A moderate decrease in ECF volume would primarily affect which pressure receptors? What is their response?

Answer 36

Atrial receptors

Normally they exert tonic inhibitory discharge of ADH secreting neurones via the vagus nerve.

Question 37

What happens if the volume changes enough to affect BP?

Answer 37

The carotid (and aortic) receptors will also contribute to changes in ADH secretion

Very important in haemorrhage. Even when going from lying down to standing up, there is an increase in ADH release.

Question 38

What other stimuli cause an increase in ADH?

Answer 38

Pain, emotion, stress, exercise, nicotine, morphine. Following traumatic surgery, inappropriate ADH secretion occurs, need to be careful about monitoring H2O intake.

Question 39

What other stimuli cause a decrease in ADH?

Answer 39

Alcohol (makes us go to the toilet more – interferes with ADH system), suppresses ADH release.

Question 40

When might the hypothalamic areas synthesising ADH become diseased or damaged?

Answer 40

Diseased - tumours, meningitis

Damaged - surgery

Question 41

Diabetes insipidus and ADH

Answer 41

The Collecting duct may be insensitive to ADH => Peripheral DI.

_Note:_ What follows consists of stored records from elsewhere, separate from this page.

-- ==== Sys2Proof/Machine/Core.lean ====
section
/-! DEFINITION. The machine as the host sees it. -/

/-- The machine: state, reasons to stop, step, and the state after reset. -/
def Sys2Proof.core : Host.Core := { State := Sys2Proof.Machine.State, Fault := Sys2Proof.Machine.Fault, Refusal := Sys2Proof.Machine.Refusal, step := Sys2Proof.Machine.step, reset := Sys2Proof.Machine.State.reset }
end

Patients are characterised by the passage of very large volumes of very dilute urine, generally > 10 l/day = polyuria. They drink large volumes of H2O = polydipsia.

Question 42

Central diabetes insipidus can be treated with what?

Answer 42

ADH

Question 43

Peripheral DI common cause?

Answer 43

Usually 2° to hypercalcaemia or hypokalaemia so resolves when ion disorders corrected.

Question 44

Which 3 key situations stimulate the hypothalamic neurons to synthesise vasopressin (promote increase in [ADH])

Answer 44

Osmolarity greater than 280 mOsM

Decreased atrial stretch due to low blood volume

Decreased BP

Question 45

Look

Answer 45

A higher water concentration increases the volume and pressure of your blood.